### What to produce
Locate and copy each line in the data that contains the word "every".

Source data:

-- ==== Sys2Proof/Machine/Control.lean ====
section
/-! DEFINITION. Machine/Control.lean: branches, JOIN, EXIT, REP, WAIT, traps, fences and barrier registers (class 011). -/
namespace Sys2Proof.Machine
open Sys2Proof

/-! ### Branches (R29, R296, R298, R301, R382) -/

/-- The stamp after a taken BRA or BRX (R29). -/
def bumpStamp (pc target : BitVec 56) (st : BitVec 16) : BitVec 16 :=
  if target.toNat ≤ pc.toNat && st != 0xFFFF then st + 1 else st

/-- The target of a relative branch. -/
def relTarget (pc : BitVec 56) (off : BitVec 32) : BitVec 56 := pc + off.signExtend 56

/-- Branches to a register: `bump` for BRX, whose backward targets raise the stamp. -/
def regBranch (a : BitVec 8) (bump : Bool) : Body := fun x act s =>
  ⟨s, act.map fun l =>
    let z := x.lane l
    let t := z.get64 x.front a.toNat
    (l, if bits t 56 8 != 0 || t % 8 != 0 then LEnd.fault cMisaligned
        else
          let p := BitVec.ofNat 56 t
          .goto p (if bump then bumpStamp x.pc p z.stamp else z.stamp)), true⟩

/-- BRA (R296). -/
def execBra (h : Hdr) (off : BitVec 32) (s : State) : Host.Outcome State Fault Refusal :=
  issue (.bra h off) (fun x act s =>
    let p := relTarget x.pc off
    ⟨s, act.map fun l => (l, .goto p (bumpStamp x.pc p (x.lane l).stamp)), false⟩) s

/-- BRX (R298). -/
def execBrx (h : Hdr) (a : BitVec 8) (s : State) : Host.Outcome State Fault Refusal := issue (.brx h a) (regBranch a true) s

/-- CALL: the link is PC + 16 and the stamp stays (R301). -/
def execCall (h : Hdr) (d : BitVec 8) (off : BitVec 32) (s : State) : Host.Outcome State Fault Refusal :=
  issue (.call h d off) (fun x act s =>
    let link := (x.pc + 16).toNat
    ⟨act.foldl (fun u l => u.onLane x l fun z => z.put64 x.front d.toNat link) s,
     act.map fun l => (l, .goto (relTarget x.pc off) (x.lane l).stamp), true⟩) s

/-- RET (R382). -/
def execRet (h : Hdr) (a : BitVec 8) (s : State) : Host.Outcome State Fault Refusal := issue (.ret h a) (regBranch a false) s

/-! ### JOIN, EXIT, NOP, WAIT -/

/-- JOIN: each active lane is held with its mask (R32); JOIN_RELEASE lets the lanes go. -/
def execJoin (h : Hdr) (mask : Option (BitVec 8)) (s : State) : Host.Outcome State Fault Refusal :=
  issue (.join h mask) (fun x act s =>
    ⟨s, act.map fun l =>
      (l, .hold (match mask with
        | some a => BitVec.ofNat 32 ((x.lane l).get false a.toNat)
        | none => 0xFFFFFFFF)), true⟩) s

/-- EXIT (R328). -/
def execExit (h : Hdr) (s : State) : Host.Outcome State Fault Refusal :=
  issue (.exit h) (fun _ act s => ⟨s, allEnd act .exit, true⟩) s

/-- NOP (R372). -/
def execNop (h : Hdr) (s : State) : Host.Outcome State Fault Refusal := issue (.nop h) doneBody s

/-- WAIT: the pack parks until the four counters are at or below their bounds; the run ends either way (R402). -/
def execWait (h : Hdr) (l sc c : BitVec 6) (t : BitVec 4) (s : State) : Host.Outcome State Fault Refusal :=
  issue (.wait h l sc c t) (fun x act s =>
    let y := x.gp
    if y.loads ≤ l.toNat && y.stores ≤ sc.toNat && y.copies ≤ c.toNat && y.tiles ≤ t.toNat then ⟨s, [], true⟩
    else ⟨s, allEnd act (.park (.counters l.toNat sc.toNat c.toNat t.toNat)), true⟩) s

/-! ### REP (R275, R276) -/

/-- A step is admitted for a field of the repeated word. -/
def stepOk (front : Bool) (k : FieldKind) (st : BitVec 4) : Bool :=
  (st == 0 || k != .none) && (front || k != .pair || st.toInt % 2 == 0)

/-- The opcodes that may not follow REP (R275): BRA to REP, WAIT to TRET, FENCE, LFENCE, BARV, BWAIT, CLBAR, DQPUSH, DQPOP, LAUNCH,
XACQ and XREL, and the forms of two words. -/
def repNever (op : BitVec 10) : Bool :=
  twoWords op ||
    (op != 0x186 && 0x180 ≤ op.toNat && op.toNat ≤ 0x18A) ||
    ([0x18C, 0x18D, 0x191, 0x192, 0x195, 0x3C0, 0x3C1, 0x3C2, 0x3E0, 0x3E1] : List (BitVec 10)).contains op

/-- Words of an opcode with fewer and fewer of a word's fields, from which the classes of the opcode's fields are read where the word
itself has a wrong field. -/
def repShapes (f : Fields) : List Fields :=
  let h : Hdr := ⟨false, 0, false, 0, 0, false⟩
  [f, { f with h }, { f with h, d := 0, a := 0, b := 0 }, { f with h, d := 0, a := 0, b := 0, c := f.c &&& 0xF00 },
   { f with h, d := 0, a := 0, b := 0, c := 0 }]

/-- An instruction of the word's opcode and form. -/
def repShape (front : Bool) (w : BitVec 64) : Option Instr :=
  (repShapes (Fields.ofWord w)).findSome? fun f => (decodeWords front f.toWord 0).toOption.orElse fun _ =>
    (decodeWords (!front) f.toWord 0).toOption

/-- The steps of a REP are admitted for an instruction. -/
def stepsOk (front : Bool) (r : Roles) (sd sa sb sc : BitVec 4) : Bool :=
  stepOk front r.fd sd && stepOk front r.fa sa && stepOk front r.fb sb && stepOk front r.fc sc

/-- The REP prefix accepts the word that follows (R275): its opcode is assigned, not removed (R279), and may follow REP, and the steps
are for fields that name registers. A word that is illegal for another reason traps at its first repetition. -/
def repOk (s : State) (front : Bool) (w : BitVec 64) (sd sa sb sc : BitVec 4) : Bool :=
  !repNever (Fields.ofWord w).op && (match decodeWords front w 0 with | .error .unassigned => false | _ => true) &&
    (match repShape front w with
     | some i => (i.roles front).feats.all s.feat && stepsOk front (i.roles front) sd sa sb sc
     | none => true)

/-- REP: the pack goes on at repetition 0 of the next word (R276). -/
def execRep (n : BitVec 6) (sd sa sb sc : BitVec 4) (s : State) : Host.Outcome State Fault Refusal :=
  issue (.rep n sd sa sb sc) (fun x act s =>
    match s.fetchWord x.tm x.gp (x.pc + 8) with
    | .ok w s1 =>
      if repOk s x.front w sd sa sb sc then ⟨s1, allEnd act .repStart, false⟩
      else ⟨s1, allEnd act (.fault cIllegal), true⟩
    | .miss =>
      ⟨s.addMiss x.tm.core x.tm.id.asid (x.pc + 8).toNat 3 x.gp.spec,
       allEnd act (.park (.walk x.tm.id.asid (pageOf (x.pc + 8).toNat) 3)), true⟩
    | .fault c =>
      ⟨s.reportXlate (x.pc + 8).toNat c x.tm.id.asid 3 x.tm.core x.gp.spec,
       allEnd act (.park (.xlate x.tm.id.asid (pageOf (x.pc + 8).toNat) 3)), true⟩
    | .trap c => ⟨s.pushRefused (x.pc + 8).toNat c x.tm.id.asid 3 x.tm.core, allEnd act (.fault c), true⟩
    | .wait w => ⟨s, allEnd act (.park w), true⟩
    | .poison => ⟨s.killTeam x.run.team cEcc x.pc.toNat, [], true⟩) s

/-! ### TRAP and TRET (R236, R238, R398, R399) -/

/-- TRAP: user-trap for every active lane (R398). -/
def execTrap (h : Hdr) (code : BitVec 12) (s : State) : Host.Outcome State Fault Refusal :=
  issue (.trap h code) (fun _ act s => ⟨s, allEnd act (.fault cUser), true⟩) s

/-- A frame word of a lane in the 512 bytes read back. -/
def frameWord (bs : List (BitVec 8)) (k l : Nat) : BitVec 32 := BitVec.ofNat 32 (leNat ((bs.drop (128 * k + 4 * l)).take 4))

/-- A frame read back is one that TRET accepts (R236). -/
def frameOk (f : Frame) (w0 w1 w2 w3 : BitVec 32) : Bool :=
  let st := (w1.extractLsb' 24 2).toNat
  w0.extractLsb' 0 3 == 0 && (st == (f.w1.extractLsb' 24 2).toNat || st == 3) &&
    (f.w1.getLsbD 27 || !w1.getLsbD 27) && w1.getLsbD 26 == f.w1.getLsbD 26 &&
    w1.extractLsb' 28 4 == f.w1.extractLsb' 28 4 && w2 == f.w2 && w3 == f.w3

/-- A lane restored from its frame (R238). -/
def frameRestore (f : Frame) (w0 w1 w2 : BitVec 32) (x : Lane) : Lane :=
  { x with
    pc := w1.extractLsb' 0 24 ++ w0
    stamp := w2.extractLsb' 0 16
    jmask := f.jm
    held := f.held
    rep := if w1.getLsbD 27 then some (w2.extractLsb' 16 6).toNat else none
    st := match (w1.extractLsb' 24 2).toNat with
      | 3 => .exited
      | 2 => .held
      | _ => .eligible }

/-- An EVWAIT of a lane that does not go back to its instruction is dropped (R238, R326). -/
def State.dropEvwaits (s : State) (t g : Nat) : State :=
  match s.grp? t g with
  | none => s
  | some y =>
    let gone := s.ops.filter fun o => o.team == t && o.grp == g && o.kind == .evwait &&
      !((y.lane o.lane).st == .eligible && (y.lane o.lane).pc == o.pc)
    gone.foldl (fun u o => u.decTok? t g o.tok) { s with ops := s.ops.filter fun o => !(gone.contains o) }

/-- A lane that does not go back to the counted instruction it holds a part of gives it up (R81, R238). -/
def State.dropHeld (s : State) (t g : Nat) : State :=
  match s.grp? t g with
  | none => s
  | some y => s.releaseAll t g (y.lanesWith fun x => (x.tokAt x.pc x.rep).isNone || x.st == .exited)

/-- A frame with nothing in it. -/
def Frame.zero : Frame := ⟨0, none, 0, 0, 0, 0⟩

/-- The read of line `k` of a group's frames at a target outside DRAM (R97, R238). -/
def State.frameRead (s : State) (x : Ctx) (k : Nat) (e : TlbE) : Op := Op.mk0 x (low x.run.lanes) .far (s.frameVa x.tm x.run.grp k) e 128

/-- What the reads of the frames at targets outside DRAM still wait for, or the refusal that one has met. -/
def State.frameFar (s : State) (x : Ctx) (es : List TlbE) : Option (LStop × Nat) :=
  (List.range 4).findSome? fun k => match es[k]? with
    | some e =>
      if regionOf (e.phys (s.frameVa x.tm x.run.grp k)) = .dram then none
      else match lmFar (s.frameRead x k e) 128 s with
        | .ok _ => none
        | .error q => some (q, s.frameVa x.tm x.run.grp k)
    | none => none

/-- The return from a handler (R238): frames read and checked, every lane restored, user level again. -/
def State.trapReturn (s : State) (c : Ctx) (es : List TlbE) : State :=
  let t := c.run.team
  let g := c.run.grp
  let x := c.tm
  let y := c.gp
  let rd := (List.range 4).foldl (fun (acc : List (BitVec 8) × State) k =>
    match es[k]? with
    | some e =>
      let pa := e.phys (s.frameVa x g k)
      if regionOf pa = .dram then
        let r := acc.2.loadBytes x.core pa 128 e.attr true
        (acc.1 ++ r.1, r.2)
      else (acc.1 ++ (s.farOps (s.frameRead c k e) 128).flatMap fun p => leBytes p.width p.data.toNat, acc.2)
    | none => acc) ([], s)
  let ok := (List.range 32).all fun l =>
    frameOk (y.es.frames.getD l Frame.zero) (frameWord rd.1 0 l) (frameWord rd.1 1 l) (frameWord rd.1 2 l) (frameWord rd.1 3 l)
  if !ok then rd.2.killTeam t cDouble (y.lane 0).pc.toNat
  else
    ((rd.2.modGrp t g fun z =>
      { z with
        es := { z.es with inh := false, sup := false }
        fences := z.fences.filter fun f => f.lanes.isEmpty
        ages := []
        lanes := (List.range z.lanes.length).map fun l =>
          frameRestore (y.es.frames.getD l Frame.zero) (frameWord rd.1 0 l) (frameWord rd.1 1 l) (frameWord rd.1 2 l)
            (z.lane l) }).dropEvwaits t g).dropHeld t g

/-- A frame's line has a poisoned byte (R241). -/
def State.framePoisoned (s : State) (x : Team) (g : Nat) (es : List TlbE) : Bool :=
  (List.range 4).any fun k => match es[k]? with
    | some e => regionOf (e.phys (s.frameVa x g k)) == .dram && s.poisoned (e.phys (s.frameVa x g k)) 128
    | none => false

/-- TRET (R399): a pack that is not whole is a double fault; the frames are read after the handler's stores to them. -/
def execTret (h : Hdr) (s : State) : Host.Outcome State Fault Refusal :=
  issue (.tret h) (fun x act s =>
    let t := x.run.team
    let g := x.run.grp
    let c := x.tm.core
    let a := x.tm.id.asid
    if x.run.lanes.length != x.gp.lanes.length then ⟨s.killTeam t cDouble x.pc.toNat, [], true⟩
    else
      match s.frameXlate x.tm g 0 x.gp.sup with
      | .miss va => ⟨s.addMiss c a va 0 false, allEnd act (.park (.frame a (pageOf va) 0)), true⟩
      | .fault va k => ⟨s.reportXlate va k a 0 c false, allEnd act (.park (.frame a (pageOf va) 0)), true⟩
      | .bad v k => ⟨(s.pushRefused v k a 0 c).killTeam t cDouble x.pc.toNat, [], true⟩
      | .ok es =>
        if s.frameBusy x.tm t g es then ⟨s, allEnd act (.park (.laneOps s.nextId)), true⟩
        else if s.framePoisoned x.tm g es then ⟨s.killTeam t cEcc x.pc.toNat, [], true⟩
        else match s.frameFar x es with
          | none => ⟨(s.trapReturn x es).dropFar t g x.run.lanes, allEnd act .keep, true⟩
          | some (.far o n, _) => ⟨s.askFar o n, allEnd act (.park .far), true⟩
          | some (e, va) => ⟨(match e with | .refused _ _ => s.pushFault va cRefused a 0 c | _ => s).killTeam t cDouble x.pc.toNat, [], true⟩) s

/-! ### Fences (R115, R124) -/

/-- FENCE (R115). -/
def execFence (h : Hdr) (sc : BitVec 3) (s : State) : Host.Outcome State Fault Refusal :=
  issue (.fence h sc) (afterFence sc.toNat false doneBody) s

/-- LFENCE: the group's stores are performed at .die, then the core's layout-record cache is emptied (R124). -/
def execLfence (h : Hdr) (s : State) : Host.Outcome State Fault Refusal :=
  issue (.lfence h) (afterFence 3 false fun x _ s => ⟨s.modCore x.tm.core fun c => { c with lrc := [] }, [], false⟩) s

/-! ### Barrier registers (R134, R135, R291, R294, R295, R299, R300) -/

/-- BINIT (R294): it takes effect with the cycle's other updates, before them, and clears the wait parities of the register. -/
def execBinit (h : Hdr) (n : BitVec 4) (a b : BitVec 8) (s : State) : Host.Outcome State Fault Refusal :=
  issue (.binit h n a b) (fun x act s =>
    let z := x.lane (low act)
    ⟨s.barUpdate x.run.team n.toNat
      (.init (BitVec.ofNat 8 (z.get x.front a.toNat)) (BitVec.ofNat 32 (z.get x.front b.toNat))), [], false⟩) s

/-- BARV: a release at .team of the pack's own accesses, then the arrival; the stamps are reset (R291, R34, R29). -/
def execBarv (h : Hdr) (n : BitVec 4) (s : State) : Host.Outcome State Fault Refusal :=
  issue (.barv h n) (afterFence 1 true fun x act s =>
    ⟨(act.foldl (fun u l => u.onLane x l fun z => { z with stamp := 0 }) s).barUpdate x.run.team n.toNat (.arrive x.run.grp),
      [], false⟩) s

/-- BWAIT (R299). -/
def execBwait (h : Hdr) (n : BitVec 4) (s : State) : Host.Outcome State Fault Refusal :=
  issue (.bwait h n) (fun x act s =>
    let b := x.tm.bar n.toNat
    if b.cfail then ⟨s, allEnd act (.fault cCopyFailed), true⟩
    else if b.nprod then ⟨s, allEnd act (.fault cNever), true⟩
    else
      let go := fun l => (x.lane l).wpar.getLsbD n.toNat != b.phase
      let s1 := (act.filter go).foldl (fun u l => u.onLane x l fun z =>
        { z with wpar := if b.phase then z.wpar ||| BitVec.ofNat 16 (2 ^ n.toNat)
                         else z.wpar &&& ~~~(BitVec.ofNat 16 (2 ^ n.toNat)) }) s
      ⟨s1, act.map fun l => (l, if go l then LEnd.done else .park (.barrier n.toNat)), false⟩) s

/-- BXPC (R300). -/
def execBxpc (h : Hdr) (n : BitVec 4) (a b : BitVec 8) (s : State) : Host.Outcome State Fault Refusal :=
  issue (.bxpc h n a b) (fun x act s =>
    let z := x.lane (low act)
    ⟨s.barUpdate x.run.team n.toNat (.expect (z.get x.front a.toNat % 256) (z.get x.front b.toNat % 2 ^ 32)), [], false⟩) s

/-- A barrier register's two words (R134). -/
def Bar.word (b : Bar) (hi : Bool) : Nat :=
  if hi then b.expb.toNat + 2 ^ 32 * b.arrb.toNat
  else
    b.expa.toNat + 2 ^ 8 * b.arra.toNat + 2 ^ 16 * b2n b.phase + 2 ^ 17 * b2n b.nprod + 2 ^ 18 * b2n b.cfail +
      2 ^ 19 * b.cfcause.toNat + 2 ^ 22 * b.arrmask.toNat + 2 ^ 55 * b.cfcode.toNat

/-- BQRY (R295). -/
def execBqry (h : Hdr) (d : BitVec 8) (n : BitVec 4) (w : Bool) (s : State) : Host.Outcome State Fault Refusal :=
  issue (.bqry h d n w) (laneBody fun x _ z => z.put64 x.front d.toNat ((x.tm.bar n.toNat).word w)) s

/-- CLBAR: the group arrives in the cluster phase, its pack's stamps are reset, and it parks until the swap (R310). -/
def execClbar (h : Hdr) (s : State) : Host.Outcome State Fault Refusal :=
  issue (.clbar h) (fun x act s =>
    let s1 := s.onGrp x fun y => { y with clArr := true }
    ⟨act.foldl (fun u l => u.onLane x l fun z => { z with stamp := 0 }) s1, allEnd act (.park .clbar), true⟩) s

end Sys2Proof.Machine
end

### Written response
/-- TRAP: user-trap for every active lane (R398). -/
/-- The return from a handler (R238): frames read and checked, every lane restored, user level again. -/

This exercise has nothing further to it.